Bed bugs are a major menace. They enter your home through clothing, luggage, used furniture, and other personal items. These tiny hitchhikers then find a place to lay low until nightfall, hiding behind baseboards, around bedding and furniture, and in cracks and crevices. Come dark, the bloodsuckers emerge for a midnight snack. Getting rid of bed bugs is not always easy, especially if an infestation has already developed. The good news is that they can be controlled through a combination of techniques. Here’s how to get started dealing with bed bugs at home.

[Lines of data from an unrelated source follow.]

/-- PCIE_LINK_REFORM: Recovery has failed for a lane; the link goes on, narrower, or is down. Log entry 114. -/
def linkReform (rev : Bool) (s : State) : State :=
  if ¬ s.host.linkUp then s
  else
    let used := [0, 1, 2, 3].filter fun k => decide ((lane s k).state = 5)
    let lost := used.filter fun k => !(lane s k).lock
    if lost.isEmpty then s
    else
      let l := workingLanes rev s
      let s := forAll lost (fun k => raiseOnce (evL 0x0C03 k)) s
      if l.isEmpty then startLink 0 (linkDown s)
      else
        let s := forAll used (fun k s => if l.contains k then s else leaveService k s) s
        { s with host.width := l.length }

def execPcieLinkReform (at_ : Nat) (rev : Bool) (s : State) : Host.Outcome State Fault Refusal :=
  .next (linkReform rev (s.tick at_))

/-- SINGLE_LANE_LINK_DOWN: lock has not come back within 1 ms. -/
def singleDown (l : Nat) (s : State) : State :=
  let v := lane s l
  if 4 ≤ l ∧ l < 8 ∧ v.state = 5 ∧ ¬ v.lock ∧ v.lossAt + msU ≤ s.now then dropLink l s else s

def execSingleLaneLinkDown (at_ l : Nat) (s : State) : Host.Outcome State Fault Refusal := .next (singleDown l (s.tick at_))

/-! ### A link comes up (12 R301, R303, R304) -/

/-- A standby lane enters the deep state: a link that it carried is down. -/
def goDeep (l : Nat) (s : State) : State :=
  let s := dropScan l s
  let s := if 6 ≤ l ∧ (lane s l).state = 5 then loseSource (laneSource l) s else s
  let s := if 6 ≤ l then setSkaing (l - 6) { skaing s (l - 6) with phase := 0 } s else s
  setLane l { lane s l with state := 2, lock := false, rateNow := 0, ver := 0 } s

/-- The link of a lane is UP: its faults clear, and a standby lane may leave service. Log entry 114. -/
def laneIsUp (l rate fec : Nat) (s : State) : State :=
  let v := lane s l
  let s := setLane l { v with state := 5, lock := true, rateNow := rate, fecNow := fec, upSince := s.now, lastScan := s.now,
                              lowScans := 0, faultRaised := false } s
  let s := clearCause 0x0C03 l (clearCause 0x0C01 l s)
  if (l = 4 ∨ l = 6) ∧ standby s (l + 1) ∧ laneEn s (l + 1) ∧ (lane s (l + 1)).state ≠ 5 ∧ (lane s (l + 1)).state ≠ 6 then
    goDeep (l + 1) s
  else s

/-- The FEC that an Ethernet port trains with: the one that FEC names, else the one negotiated. -/
def fecNow (v : Lane) (fec : Nat) : Nat := if v.fecSet = 0 then max 1 (min fec (if v.rateSet = 1 then 3 else 2)) else v.fecSet

/-- LINK_TRAINING_DONE: the host port at a width and LINK_GT, an Ethernet port at its RATE and a FEC, or a Skaing endpoint whose
receiver has locked at the base rate and begins to negotiate (R317). Width 0: the training ended without UP, because the partner fell
silent or was lost (R303). -/
def trained (l rate fec width : Nat) (s : State) : State :=
  let v := lane s l
  if 8 ≤ l ∨ ¬ (v.state = 3 ∨ v.state = 4 ∨ v.state = 7) ∨ (linkLanes l).any (fun k => decide ((lane s k).state = 6)) then s
  else if width = 0 then trainAgain l s
  else if l < 4 then
    if rate = 0 ∨ 4 < rate then s
    else
      let w := if 4 ≤ width then 4 else if 2 ≤ width then 2 else 1
      let s := forAll (List.range w) (laneIsUp · rate 0) s
      let s := forAll (span w (4 - w)) leaveService s
      { s with host.linkUp := true, host.seenL0 := true, host.width := w, host.gt := rate }
  else if l < 6 then goBackPort (l - 4) (laneIsUp l v.rateSet (fecNow v fec) s)
  else
    setSkaing (l - 6) { skaing s (l - 6) with phase := 1, peerHeard := false, linkSent := false, mismatch := false, lastLink := s.now,
                                              prbsFrom := s.now }
      (setLane l { v with state := if v.state = 7 then 7 else 4, lock := true } s)

def execLinkTrainingDone (at_ l rate fec width : Nat) (s : State) : Host.Outcome State Fault Refusal :=
  .next (trained l rate fec width (s.tick at_))

/-- NO_PARTNER_TIMEOUT: 1 s without UP, for every lane of the link. -/
def noPartner (l : Nat) (s : State) : State :=
  let v := lane s l
  if l < 8 ∧ (v.state = 3 ∨ v.state = 4) ∧ v.trainSince + secU ≤ s.now then
    raise (ev 0x0C10 l) (forAll (linkLanes l) (fun k s =>
      if (lane s k).state = 3 ∨ (lane s k).state = 4 then setLane k { lane s k with state := 7 } s else s) s)
  else s

def execNoPartnerTimeout (at_ l : Nat) (s : State) : Host.Outcome State Fault Refusal := .next (noPartner l (s.tick at_))

/-- TRAINING_FAULT_TIMEOUT: 10 s without UP, once for the link. -/
def trainFault (l : Nat) (s : State) : State :=
  let v := lane s l
  if l < 8 ∧ (v.state = 3 ∨ v.state = 4 ∨ v.state = 7) ∧ ¬ v.faultRaised ∧ v.downSince + 10 * secU ≤ s.now then
    raise (evL 0x0C01 l) (forAll (linkLanes l) (fun k s => setLane k { lane s k with faultRaised := true } s) s)
  else s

Controlling Bed Bugs at Home
1. Target Infected Areas
While bed bugs can be found in virtually any room of a house, their primary location is the bedroom. Most infestations begin in one room and spread slowly to other areas of the home, especially rooms where people sleep. Low-level infestations are more challenging to locate and identify. In some cases, bed bugs are mistaken as other common household insects, such as carpet beetles. Look for infestations in places where the parasites hide most often, such as around the bed, the tags and seams of a mattress or box spring, near piping, and in cracks on the headboard or bed frame.
2. Perform an Inspection
Once you’ve located the infected rooms, you’ll want to perform an inspection to make sure that you’re dealing with bed bugs and not some other insect. While bed bugs typically still hidden, they often leave behind evidence of their presence. Look for bed bug skins, shells or exoskeletons. You may also notice miniscule fecal stains on your bedding or mattress. There may also be blood stains on pajamas and bedding. Another major indicator of bed bugs are bites on the skin. Bed bug bites typically appear as raised, red welts or a rash across a localized area. The bites may also burn or itch.
3. Develop a Strategy
To ensure that you follow proper protocol from start to finish, you’ll want to develop a strategy as you go forward in the bug removal process. Jot down important information on a piece of paper or calendar to keep you informed on your progress. Write down the dates you find and treat bugs, as well as the location where you find them. After you have treated the bugs, you’ll want to monitor your home for several more months. If you fail to remove all the bed bugs, the infestation can grow again and the treatment will need to be redone.
4. Contain the Infestation
If you’ve determined that you do in fact have bed bugs, you’ll want to develop a strategy to contain the infestation. As the insects are most likely linked to your bed, you’ll want to isolate your bed from the rest of the house. Begin by stripping and vacuuming both the mattress and box spring. Encase the bed in a bug-proof encasement, and double bag your bedding and wash it in hot water. If possible, install bed bug interceptors under the feet of the bedframe. These interceptors prevent the bugs from climbing onto your bed. If the infestation has spread to other rooms, you may need to call in the professionals for help.
5. Prepare for Treatment
Whether you’ve decided to treat the bed bugs on your own or hire a pest management professional to eliminate the insects for you, you’ll need to properly prepare. Controlling bed bugs at home means going through each section of the home to remove clutter where insects hide, cleaning well to ensure a hygienic environment, and eliminating all possible bed bug habitats. By getting your home thoroughly clean and clutter-free, all of the bed bugs can be located and eliminated.
6. Perform Bed Bug Removal
If you plan on removing the bed bugs yourself, you have several options. Insecticides are one choice, but are not always effective. While commercial insecticides may kill bed bugs upon direct contact, they won’t affect hidden insects. Foggers are also mostly ineffective against bed bugs, as aerosols don’t reach bugs hidden in small cracks and crevices. If you are against chemical treatment, consider hiring a professional to complete a heat treatment. Heat treatments use hot water to kill bed bugs without the use of harmful toxins or chemicals.
While not always possible, you can reduce your chance of developing an infestation by catching a bed bug problem early on. Take caution when bringing secondhand items into your home and when returning from public sleep establishments like lodges and hotels. Routine bed bug inspections are also an effective method to prevent infestations in the future.